While studying the inner workings of the SIR epidemiological model, researchers realized the model's mathematics is based on what are called Hamiltonian mechanics. The same mathematical structures define Newton's laws of physics.

"This allowed us to apply well-known tools of the physics of chaos to show that within the presence of an external force, the dynamics become very rich," said co-author Sergio Rica Mery, professor of physics at Universidad Adolfo Ibáñez.

"The external force that we included in the model represents the occasional trigger that increases rioting activity," Ibáñez said.

When the models were tweaked to account for rioting triggers, researchers found the trajectory of the subsequent social disruption was highly influenced by the number of potential rioters and active rioters.

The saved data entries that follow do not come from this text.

def opRowC : Vector Builder 16 := #v[
    fun l _ => .cpyImm l,
    fun l _ => .cmpIndX l,
    fun l _ => .nopImm 0xC2 l,
    fun l _ => .dcpIndX l,
    fun l _ => .cpyZp l,
    fun l _ => .cmpZp l,
    fun l _ => .decZp l,
    fun l _ => .dcpZp l,
    fun _ _ => .iny,
    fun l _ => .cmpImm l,
    fun _ _ => .dex,
    fun l _ => .axsImm l,
    fun l h => .cpyAbs (mkAddr h l),
    fun l h => .cmpAbs (mkAddr h l),
    fun l h => .decAbs (mkAddr h l),
    fun l h => .dcpAbs (mkAddr h l)]

def opRowD : Vector Builder 16 := #v[
    fun l _ => .bne (offsetOfByte l),
    fun l _ => .cmpIndY l,
    fun _ _ => .kil 0xD2,
    fun l _ => .dcpIndY l,
    fun l _ => .nopZpX 0xD4 l,
    fun l _ => .cmpZpX l,
    fun l _ => .decZpX l,
    fun l _ => .dcpZpX l,
    fun _ _ => .cld,
    fun l h => .cmpAbsY (mkAddr h l),
    fun _ _ => .nopImp 0xDA,
    fun l h => .dcpAbsY (mkAddr h l),
    fun l h => .nopAbsX 0xDC (mkAddr h l),
    fun l h => .cmpAbsX (mkAddr h l),
    fun l h => .decAbsX (mkAddr h l),
    fun l h => .dcpAbsX (mkAddr h l)]

def opRowE : Vector Builder 16 := #v[
    fun l _ => .cpxImm l,
    fun l _ => .sbcIndX l,
    fun l _ => .nopImm 0xE2 l,
    fun l _ => .iscIndX l,
    fun l _ => .cpxZp l,
    fun l _ => .sbcZp l,
    fun l _ => .incZp l,
    fun l _ => .iscZp l,
    fun _ _ => .inx,
    fun l _ => .sbcImm l,
    fun _ _ => .nop,
    fun l _ => .sbcImmEB l,
    fun l h => .cpxAbs (mkAddr h l),
    fun l h => .sbcAbs (mkAddr h l),
    fun l h => .incAbs (mkAddr h l),
    fun l h => .iscAbs (mkAddr h l)]

def opRowF : Vector Builder 16 := #v[
    fun l _ => .beq (offsetOfByte l),
    fun l _ => .sbcIndY l,
    fun _ _ => .kil 0xF2,
    fun l _ => .iscIndY l,
    fun l _ => .nopZpX 0xF4 l,
    fun l _ => .sbcZpX l,
    fun l _ => .incZpX l,
    fun l _ => .iscZpX l,
    fun _ _ => .sed,
    fun l h => .sbcAbsY (mkAddr h l),
    fun _ _ => .nopImp 0xFA,
    fun l h => .iscAbsY (mkAddr h l),
    fun l h => .nopAbsX 0xFC (mkAddr h l),
    fun l h => .sbcAbsX (mkAddr h l),
    fun l h => .incAbsX (mkAddr h l),
    fun l h => .iscAbsX (mkAddr h l)]

/-- All 256 slots: sixteen rows by the high nibble of the opcode byte, sixteen columns by the low nibble. -/
def opTable : Vector (Vector Builder 16) 16 := #v[
    opRow0, opRow1, opRow2, opRow3, opRow4, opRow5, opRow6, opRow7,
    opRow8, opRow9, opRowA, opRowB, opRowC, opRowD, opRowE, opRowF]

/-- The slot of an opcode byte. -/
def builderOf (op : Byte) : Builder :=
  (opTable.get ⟨op.toNat / 16, by have := op.isLt; omega⟩).get ⟨op.toNat % 16, by omega⟩

/-- The instruction of an opcode byte and the two bytes after it, read as far as its length goes (R110). -/
def instrOf (op l h : Byte) : Instr := builderOf op l h

/-- The table entry of an opcode byte (R113, `OPTABLE[opcode]` of R141). -/
def entryOf (op : Byte) : Entry := (instrOf op 0 0).entry

/-! ## The decoder -/

/-- Why a byte string is not an instruction. There is no illegal opcode (R117). -/
inductive DecodeError where
  /-- no byte at all -/
  | noBytes
  /-- the string ends before the operand bytes of this opcode -/
  | truncated (op : Byte)
  deriving DecidableEq, Repr

/-- Reads one instruction from the front of a byte string and returns it with the bytes after it (R110, R111, R120). -/
def decode : List Byte → Except DecodeError (Instr × List Byte)
  | [] => .error .noBytes
  | op :: rest =>
    match (entryOf op).length, rest with
    | 1, rest => .ok (instrOf op 0 0, rest)
    | 2, l :: rest => .ok (instrOf op l 0, rest)
    | 3, l :: h :: rest => .ok (instrOf op l h, rest)
    | _, _ => .error (.truncated op)

/-- The three bytes of a table word: bits 7..0 first, bits above `nbits` zero (spec/opcode_table.json's numbering is
little-endian by bytes, R111). -/
def tableWordBytes (nbits w : Nat) : List Byte :=
  let v := w % 2 ^ nbits
  [BitVec.ofNat 8 v, BitVec.ofNat 8 (v / 256), BitVec.ofNat 8 (v / 65536)]
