-- ==== Sys2Proof/Config.lean ====
section
/-! DEFINITION. What the spec leaves to the implementation or the platform: uninterpreted constants, with no value that a
proof could use (spec 92_eei_decisions.md "Open parameters", 93_implementation_defined.md U3, U4, U12). -/

namespace Sys2Proof.Config

/-- `XAA_MAGIC`, an 8-bit parameter "with no default" (46_undocumented.md R332; log 10). -/
opaque xaaMagic : Byte

/-- `LAX_MAGIC`, an 8-bit parameter "with no default" (46_undocumented.md R341; log 10). -/
opaque laxMagic : Byte

/-- What a device other than the source's memory device answers to a read, and the inner state the read leaves: a parameter
of the platform (20_memory.md R80; log 13). Arguments: the device's identity, its inner state, the full bus address. -/
opaque deviceRead : Nat → Nat → Addr → Byte × Nat

/-- The inner state such a device has after a write (R80; log 13). -/
opaque deviceWrite : Nat → Nat → Addr → Byte → Nat

/-- The inner state such a device has after the registry's "reset all" (R80, 70_reset_and_hazards.md R414; log 13). -/
opaque deviceReset : Nat → Nat → Nat

end Sys2Proof.Config
end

Despite the dynamic processes that have dictated the spread of social unrest during the 21st century, the researchers suggest epidemiological models can still be tweaked and updated to predict the spread of riots and upheaval.

"While you might think that the study of disease transmission and problems of a social nature vary greatly, our work shows epidemiological models of the most simple SIR type, enriched by triggers and tools of the physics of chaos, can describe rioting activities well," Vogt-Geisse said.